The results from these trials indicate that nitrogen, not potassium, is the driver for floral hemp biomass production in North Carolina. Locations having sandy/course soils with low CEC required higher nitrogen rates to maximize yield, whereas soils with high clay content required less nitrogen. Neither nitrogen nor potassium affected cannabinoid concentrations. Note that total THC from bother experiments exceeded the legal limit of 0.3%. We attribute these high levels to late harvest: generally we recommend harvesting at ~25% amber trichome. However, it is critical that growers test their hemp as it matures to monitor cannabinoids and ensure that the 0.3% total THC limit is not exceeded.

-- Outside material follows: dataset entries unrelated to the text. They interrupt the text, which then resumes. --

-- ==== Sys2Proof/Laws/State.lean ====
section
/-! SUPPORT. Laws of the state: what each update of one part leaves alone, field by field, and reading a core or a warp after a
write. -/

namespace Sys2Proof.Machine

/-! ## Cores and warps -/

/-- A core just written reads back. -/
@[simp] theorem State.core_setCore_self (s : State) (c : Nat) (x : CoreSt) : (s.setCore c x).core c = x := by
  simp [State.core, State.setCore, FMap.getD]

/-- Writing a core leaves the others alone. -/
theorem State.core_setCore_ne (s : State) {c d : Nat} (x : CoreSt) (h : d ≠ c) : (s.setCore c x).core d = s.core d := by
  simp [State.core, State.setCore, FMap.getD, FMap.find_set_ne s.cores x h]

/-- The last of two writes of a core stands. -/
@[simp] theorem State.setCore_setCore (s : State) (c : Nat) (x y : CoreSt) : (s.setCore c x).setCore c y = s.setCore c y := by
  simp [State.setCore]

/-- A warp just written is resident. -/
@[simp] theorem State.warp_setWarp_self (s : State) (c k : Nat) (w : Warp) : (s.setWarp c k w).warp? c k = some w := by
  simp [State.warp?, State.setWarp, State.modCore]

/-- Writing a warp leaves the other slots of its core alone. -/
theorem State.warp_setWarp_slot (s : State) (c : Nat) {k j : Nat} (w : Warp) (h : j ≠ k) : (s.setWarp c k w).warp? c j = s.warp? c j := by
  simp [State.warp?, State.setWarp, State.modCore, FMap.find_set_ne _ w h]

/-- Writing a warp leaves the other cores alone. -/
theorem State.core_setWarp_ne (s : State) {c d : Nat} (k : Nat) (w : Warp) (h : d ≠ c) : (s.setWarp c k w).core d = s.core d := by
  simp [State.setWarp, State.modCore, State.core_setCore_ne s _ h]

/-- Writing a warp leaves the warps of other cores alone. -/
theorem State.warp_setWarp_core (s : State) {c d : Nat} (k j : Nat) (w : Warp) (h : d ≠ c) : (s.setWarp c k w).warp? d j = s.warp? d j := by
  simp [State.warp?, State.core_setWarp_ne s k w h]

/-- The last of two writes of a warp stands. -/
@[simp] theorem State.setWarp_setWarp (s : State) (c k : Nat) (v w : Warp) : (s.setWarp c k v).setWarp c k w = s.setWarp c k w := by
  simp [State.setWarp, State.modCore]

/-- Changing a resident warp. -/
theorem State.modWarp_of {s : State} {c k : Nat} {w : Warp} (h : s.warp? c k = some w) (f : Warp → Warp) :
    s.modWarp c k f = s.setWarp c k (f w) := by
  simp [State.modWarp, h]

/-- Changing a slot with no warp does nothing. -/
theorem State.modWarp_none {s : State} {c k : Nat} (h : s.warp? c k = none) (f : Warp → Warp) : s.modWarp c k f = s := by
  simp [State.modWarp, h]

/-- Running a function on a resident warp. -/
theorem State.onWarp_of {s : State} {c k : Nat} {w : Warp} (h : s.warp? c k = some w) (f : Warp → State) : s.onWarp c k f = f w := by
  simp [State.onWarp, h]

/-- Writing the core that is there changes nothing, where one is listed. -/
theorem State.setCore_core {s : State} {c : Nat} (h : (FMap.find s.cores c).isSome) : s.setCore c (s.core c) = s := by
  obtain ⟨x, hx⟩ := Option.isSome_iff_exists.1 h
  simp [State.setCore, State.core, FMap.getD, hx, FMap.set_find s.cores c x hx]

/-- Writing the warp that is there changes nothing. -/
theorem State.setWarp_warp {s : State} {c k : Nat} {w : Warp} (h : s.warp? c k = some w) : s.setWarp c k w = s := by
  have hc : (FMap.find s.cores c).isSome := by
    cases hf : FMap.find s.cores c with
    | some x => rfl
    | none => simp [State.warp?, State.core, FMap.getD, hf, CoreSt.reset, FMap.find] at h
  have : { s.core c with warps := FMap.set (s.core c).warps k w } = s.core c := by
    rw [FMap.set_find _ _ _ h]
  simp [State.setWarp, State.modCore, this, State.setCore_core hc]

/-- A change that leaves the resident warp as it is changes nothing. -/
theorem State.modWarp_id {s : State} {c k : Nat} {f : Warp → Warp} (h : ∀ w, s.warp? c k = some w → f w = w) : s.modWarp c k f = s := by
  cases hw : s.warp? c k with
  | none => exact State.modWarp_none hw f
  | some w => rw [State.modWarp_of hw, h w hw, State.setWarp_warp hw]

/-- The parts of a core beside its warps stay when a warp is written. -/
@[simp] theorem State.core_setWarp (s : State) (c k : Nat) (w : Warp) :
    (s.setWarp c k w).core c = { s.core c with warps := FMap.set (s.core c).warps k w } := by
  simp [State.setWarp, State.modCore]

/-! ## One part at a time -/

/-! ### `setCore` -/

@[simp] theorem State.setCore_cycle (s : State) (c : Nat) (x : CoreSt) : (s.setCore c x).cycle = s.cycle := rfl
@[simp] theorem State.setCore_agenda (s : State) (c : Nat) (x : CoreSt) : (s.setCore c x).agenda = s.agenda := rfl
@[simp] theorem State.setCore_cur (s : State) (c : Nat) (x : CoreSt) : (s.setCore c x).cur = s.cur := rfl
@[simp] theorem State.setCore_turn (s : State) (c : Nat) (x : CoreSt) : (s.setCore c x).turn = s.turn := rfl
@[simp] theorem State.setCore_fresh (s : State) (c : Nat) (x : CoreSt) : (s.setCore c x).fresh = s.fresh := rfl
@[simp] theorem State.setCore_hbm (s : State) (c : Nat) (x : CoreSt) : (s.setCore c x).hbm = s.hbm := rfl
@[simp] theorem State.setCore_host (s : State) (c : Nat) (x : CoreSt) : (s.setCore c x).host = s.host := rfl
@[simp] theorem State.setCore_poison (s : State) (c : Nat) (x : CoreSt) : (s.setCore c x).poison = s.poison := rfl
@[simp] theorem State.setCore_faulty (s : State) (c : Nat) (x : CoreSt) : (s.setCore c x).faulty = s.faulty := rfl
@[simp] theorem State.setCore_blocks (s : State) (c : Nat) (x : CoreSt) : (s.setCore c x).blocks = s.blocks := rfl
@[simp] theorem State.setCore_tasks (s : State) (c : Nat) (x : CoreSt) : (s.setCore c x).tasks = s.tasks := rfl
@[simp] theorem State.setCore_cards (s : State) (c : Nat) (x : CoreSt) : (s.setCore c x).cards = s.cards := rfl
@[simp] theorem State.setCore_nextId (s : State) (c : Nat) (x : CoreSt) : (s.setCore c x).nextId = s.nextId := rfl
@[simp] theorem State.setCore_overrides (s : State) (c : Nat) (x : CoreSt) : (s.setCore c x).overrides = s.overrides := rfl
@[simp] theorem State.setCore_drafts (s : State) (c : Nat) (x : CoreSt) : (s.setCore c x).drafts = s.drafts := rfl
@[simp] theorem State.setCore_pools (s : State) (c : Nat) (x : CoreSt) : (s.setCore c x).pools = s.pools := rfl
@[simp] theorem State.setCore_reserved (s : State) (c : Nat) (x : CoreSt) : (s.setCore c x).reserved = s.reserved := rfl
@[simp] theorem State.setCore_rcbs (s : State) (c : Nat) (x : CoreSt) : (s.setCore c x).rcbs = s.rcbs := rfl
@[simp] theorem State.setCore_txs (s : State) (c : Nat) (x : CoreSt) : (s.setCore c x).txs = s.txs := rfl
@[simp] theorem State.setCore_starved (s : State) (c : Nat) (x : CoreSt) : (s.setCore c x).starved = s.starved := rfl
@[simp] theorem State.setCore_monitors (s : State) (c : Nat) (x : CoreSt) : (s.setCore c x).monitors = s.monitors := rfl
@[simp] theorem State.setCore_tampers (s : State) (c : Nat) (x : CoreSt) : (s.setCore c x).tampers = s.tampers := rfl
@[simp] theorem State.setCore_grants (s : State) (c : Nat) (x : CoreSt) : (s.setCore c x).grants = s.grants := rfl
@[simp] theorem State.setCore_slices (s : State) (c : Nat) (x : CoreSt) : (s.setCore c x).slices = s.slices := rfl
@[simp] theorem State.setCore_shoots (s : State) (c : Nat) (x : CoreSt) : (s.setCore c x).shoots = s.shoots := rfl
@[simp] theorem State.setCore_funcs (s : State) (c : Nat) (x : CoreSt) : (s.setCore c x).funcs = s.funcs := rfl
@[simp] theorem State.setCore_msi (s : State) (c : Nat) (x : CoreSt) : (s.setCore c x).msi = s.msi := rfl
@[simp] theorem State.setCore_cps (s : State) (c : Nat) (x : CoreSt) : (s.setCore c x).cps = s.cps := rfl
@[simp] theorem State.setCore_bar2 (s : State) (c : Nat) (x : CoreSt) : (s.setCore c x).bar2 = s.bar2 := rfl
@[simp] theorem State.setCore_busData (s : State) (c : Nat) (x : CoreSt) : (s.setCore c x).busData = s.busData := rfl
@[simp] theorem State.setCore_counters (s : State) (c : Nat) (x : CoreSt) : (s.setCore c x).counters = s.counters := rfl
@[simp] theorem State.setCore_routes (s : State) (c : Nat) (x : CoreSt) : (s.setCore c x).routes = s.routes := rfl
@[simp] theorem State.setCore_boot (s : State) (c : Nat) (x : CoreSt) : (s.setCore c x).boot = s.boot := rfl
@[simp] theorem State.setCore_devid (s : State) (c : Nat) (x : CoreSt) : (s.setCore c x).devid = s.devid := rfl
@[simp] theorem State.setCore_podallow (s : State) (c : Nat) (x : CoreSt) : (s.setCore c x).podallow = s.podallow := rfl
@[simp] theorem State.setCore_ports (s : State) (c : Nat) (x : CoreSt) : (s.setCore c x).ports = s.ports := rfl
@[simp] theorem State.setCore_reasm (s : State) (c : Nat) (x : CoreSt) : (s.setCore c x).reasm = s.reasm := rfl
@[simp] theorem State.setCore_linkOut (s : State) (c : Nat) (x : CoreSt) : (s.setCore c x).linkOut = s.linkOut := rfl
@[simp] theorem State.setCore_replies (s : State) (c : Nat) (x : CoreSt) : (s.setCore c x).replies = s.replies := rfl
@[simp] theorem State.setCore_objs (s : State) (c : Nat) (x : CoreSt) : (s.setCore c x).objs = s.objs := rfl
@[simp] theorem State.setCore_dump (s : State) (c : Nat) (x : CoreSt) : (s.setCore c x).dump = s.dump := rfl
@[simp] theorem State.setCore_trace (s : State) (c : Nat) (x : CoreSt) : (s.setCore c x).trace = s.trace := rfl
@[simp] theorem State.setCore_debugStops (s : State) (c : Nat) (x : CoreSt) : (s.setCore c x).debugStops = s.debugStops := rfl
@[simp] theorem State.setCore_rung (s : State) (c : Nat) (x : CoreSt) : (s.setCore c x).rung = s.rung := rfl
@[simp] theorem State.setCore_fw (s : State) (c : Nat) (x : CoreSt) : (s.setCore c x).fw = s.fw := rfl
@[simp] theorem State.setCore_stamps (s : State) (c : Nat) (x : CoreSt) : (s.setCore c x).stamps = s.stamps := rfl
@[simp] theorem State.setCore_reset0 (s : State) (c : Nat) (x : CoreSt) : (s.setCore c x).reset0 = s.reset0 := rfl
@[simp] theorem State.setCore_l2tlb (s : State) (c : Nat) (x : CoreSt) : (s.setCore c x).l2tlb = s.l2tlb := rfl
@[simp] theorem State.setCore_l2 (s : State) (c : Nat) (x : CoreSt) : (s.setCore c x).l2 = s.l2 := rfl
@[simp] theorem State.setCore_tamperAt (s : State) (c : Nat) (x : CoreSt) : (s.setCore c x).tamperAt = s.tamperAt := rfl
@[simp] theorem State.setCore_areas (s : State) (c : Nat) (x : CoreSt) : (s.setCore c x).areas = s.areas := rfl
@[simp] theorem State.setCore_hand (s : State) (c : Nat) (x : CoreSt) : (s.setCore c x).hand = s.hand := rfl
@[simp] theorem State.setCore_walks (s : State) (c : Nat) (x : CoreSt) : (s.setCore c x).walks = s.walks := rfl
@[simp] theorem State.setCore_queues (s : State) (c : Nat) (x : CoreSt) : (s.setCore c x).queues = s.queues := rfl
@[simp] theorem State.setCore_rung1 (s : State) (c : Nat) (x : CoreSt) : (s.setCore c x).rung1 = s.rung1 := rfl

When establishing a fertility program for floral hemp, having an up-to-date soil test on all fields is critical. While we did not observe any benefit to additional potassium, soils with lower K-Indices than those used in these trials may benefit from supplemental applications to reach ~ 90 lbs K2O/ac. Finally, regardless of soil type, we strongly recommend splitting applications of nitrogen to avoid losses due to leaching.
This work was a collaborative effort among NC State University, the N.C. Department of Agriculture and Consumer Services, and N.C. Cooperative Extension. We would like to thank all those involved in the research including station staff at participating research stations, NCDA&CS Regional Agronomists, NC State Extension Tobacco Agronomy staff, and the cooperating farmers in Bertie County. This research was funded through the NCDA&CS New and Emerging Crops Program.